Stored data
theorem logTwin_noted (m : Fjoek) (k t : Nat) (p : List Nat) : Noted m (m.logTwin k t p) := by
  unfold Fjoek.logTwin
  split
  · refine Noted.trans ?_ (noted_happen _ _ _)
    refine Noted.trans ?_ (noted_count _ _ _ (by decide) (by decide))
    refine Noted.trans ?_ (noted_count _ _ _ (by decide) (by decide))
    exact noted_twin m _ _ m.twin.own m.twin.held (Nat.le_succ _)
  · exact Noted.refl m

theorem output_noted (m : Fjoek) (o : OutMsg) : Noted m (m.output o) := by
  unfold Fjoek.output
  split
  · exact Noted.refl m
  · split
    · exact noted_twin m m.twin.nextSeq m.twin.log m.twin.own _ (Nat.le_refl _)
    · exact noted_send _ _

theorem digestAt_noted (m : Fjoek) (ep : Nat) (b : List Nat) : Noted m (m.digestAt ep b) := by
  unfold Fjoek.digestAt
  split
  · exact noted_twin m m.twin.nextSeq m.twin.log _ m.twin.held (Nat.le_refl _)
  · exact Noted.refl m

theorem digestItem_noted (m : Fjoek) (b : List Nat) : Noted m (m.digestItem b) := digestAt_noted _ _ _

/-! ## Attach interrupts and wakes -/

theorem setAttFn_noted (m : Fjoek) (f : Nat) (x : AttFn) : Noted m (m.setAttFn f x) :=
  noted_att m _ m.att.pba m.att.inta m.att.wakeLow

theorem intxUpdate_noted (m : Fjoek) : Noted m m.intxUpdate := by
  unfold Fjoek.intxUpdate
  simp only
  split
  · exact Noted.refl m
  · exact (noted_att m m.att.fns m.att.pba _ m.att.wakeLow).trans (output_noted _ _)

theorem attRaise_noted (m : Fjoek) (f v : Nat) : Noted m (m.attRaise f v) := by
  unfold Fjoek.attRaise
  simp only
  split
  · exact Noted.refl m
  · split
    · split
      · exact (digestItem_noted _ _).trans (output_noted _ _)
      · exact noted_att m m.att.fns _ m.att.inta m.att.wakeLow
    · split
      · exact (noted_setReg _ _ _ (by decide)).trans (intxUpdate_noted _)
      · exact noted_count _ _ _ (by decide) (by decide)

theorem attWake_noted (m : Fjoek) : Noted m m.attWake := by
  unfold Fjoek.attWake
  simp only
  split
  · exact noted_put _ _ _ (by decide)
  · split
    · exact (setAttFn_noted _ _ _).trans (noted_att _ _ _ _ true)
    · split
      · exact (setAttFn_noted _ _ _).trans (noted_send _ _)
      · exact Noted.refl m

/-! ## The event log -/

theorem mramByte_put (m : Fjoek) (a : Nat) (b : List Byte) (j : Nat) (h : ¬(a ≤ j ∧ j < a + b.length)) :
    (m.mramPut a b).mramByte j = m.mramByte j := by
  unfold Fjoek.mramPut
  split
  · rfl
  · unfold Fjoek.mramByte Fjoek.happen
    simp only [tableGet_writeBytes, if_neg h]

theorem mramPut_noted (m : Fjoek) (a : Nat) (b : List Byte) (h : 0x5000000 ≤ a) (h' : a + b.length ≤ 0x5200000) :
    Noted m (m.mramPut a b) := by
  have hm : ∀ j, ¬(0x5000000 ≤ j ∧ j < 0x5200000) → (m.mramPut a b).mramByte j = m.mramByte j := by
    intro j hj
    exact mramByte_put m a b j (by omega)
  unfold Fjoek.mramPut at *
  split
  · exact Noted.refl m
  · rename_i hc
    rw [if_neg hc] at hm
    constructor <;> intros <;> first | exact hm _ ‹_› | rfl | exact ⟨[], by simp [Fjoek.happen]⟩ | exact ⟨rfl, rfl⟩

@[simp] theorem bytesOf_length (n v : Nat) : (bytesOf n v).length = n := by
  induction n generalizing v with
  | zero => rfl
  | succ n ih => simp [bytesOf, ih]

*Your task:*
Each of the entries must be set down again exactly.

*Exercise answer:*
theorem logTwin_noted (m : Fjoek) (k t : Nat) (p : List Nat) : Noted m (m.logTwin k t p) := by
  unfold Fjoek.logTwin
  split
  · refine Noted.trans ?_ (noted_happen _ _ _)
    refine Noted.trans ?_ (noted_count _ _ _ (by decide) (by decide))
    refine Noted.trans ?_ (noted_count _ _ _ (by decide) (by decide))
    exact noted_twin m _ _ m.twin.own m.twin.held (Nat.le_succ _)
  · exact Noted.refl m

theorem output_noted (m : Fjoek) (o : OutMsg) : Noted m (m.output o) := by
  unfold Fjoek.output
  split
  · exact Noted.refl m
  · split
    · exact noted_twin m m.twin.nextSeq m.twin.log m.twin.own _ (Nat.le_refl _)
    · exact noted_send _ _

theorem digestAt_noted (m : Fjoek) (ep : Nat) (b : List Nat) : Noted m (m.digestAt ep b) := by
  unfold Fjoek.digestAt
  split
  · exact noted_twin m m.twin.nextSeq m.twin.log _ m.twin.held (Nat.le_refl _)
  · exact Noted.refl m

theorem digestItem_noted (m : Fjoek) (b : List Nat) : Noted m (m.digestItem b) := digestAt_noted _ _ _

/-! ## Attach interrupts and wakes -/

theorem setAttFn_noted (m : Fjoek) (f : Nat) (x : AttFn) : Noted m (m.setAttFn f x) :=
  noted_att m _ m.att.pba m.att.inta m.att.wakeLow

theorem intxUpdate_noted (m : Fjoek) : Noted m m.intxUpdate := by
  unfold Fjoek.intxUpdate
  simp only
  split
  · exact Noted.refl m
  · exact (noted_att m m.att.fns m.att.pba _ m.att.wakeLow).trans (output_noted _ _)

theorem attRaise_noted (m : Fjoek) (f v : Nat) : Noted m (m.attRaise f v) := by
  unfold Fjoek.attRaise
  simp only
  split
  · exact Noted.refl m
  · split
    · split
      · exact (digestItem_noted _ _).trans (output_noted _ _)
      · exact noted_att m m.att.fns _ m.att.inta m.att.wakeLow
    · split
      · exact (noted_setReg _ _ _ (by decide)).trans (intxUpdate_noted _)
      · exact noted_count _ _ _ (by decide) (by decide)

theorem attWake_noted (m : Fjoek) : Noted m m.attWake := by
  unfold Fjoek.attWake
  simp only
  split
  · exact noted_put _ _ _ (by decide)
  · split
    · exact (setAttFn_noted _ _ _).trans (noted_att _ _ _ _ true)
    · split
      · exact (setAttFn_noted _ _ _).trans (noted_send _ _)
      · exact Noted.refl m

/-! ## The event log -/

theorem mramByte_put (m : Fjoek) (a : Nat) (b : List Byte) (j : Nat) (h : ¬(a ≤ j ∧ j < a + b.length)) :
    (m.mramPut a b).mramByte j = m.mramByte j := by
  unfold Fjoek.mramPut
  split
  · rfl
  · unfold Fjoek.mramByte Fjoek.happen
    simp only [tableGet_writeBytes, if_neg h]

theorem mramPut_noted (m : Fjoek) (a : Nat) (b : List Byte) (h : 0x5000000 ≤ a) (h' : a + b.length ≤ 0x5200000) :
    Noted m (m.mramPut a b) := by
  have hm : ∀ j, ¬(0x5000000 ≤ j ∧ j < 0x5200000) → (m.mramPut a b).mramByte j = m.mramByte j := by
    intro j hj
    exact mramByte_put m a b j (by omega)
  unfold Fjoek.mramPut at *
  split
  · exact Noted.refl m
  · rename_i hc
    rw [if_neg hc] at hm
    constructor <;> intros <;> first | exact hm _ ‹_› | rfl | exact ⟨[], by simp [Fjoek.happen]⟩ | exact ⟨rfl, rfl⟩

@[simp] theorem bytesOf_length (n v : Nat) : (bytesOf n v).length = n := by
  induction n generalizing v with
  | zero => rfl
  | succ n ih => simp [bytesOf, ih]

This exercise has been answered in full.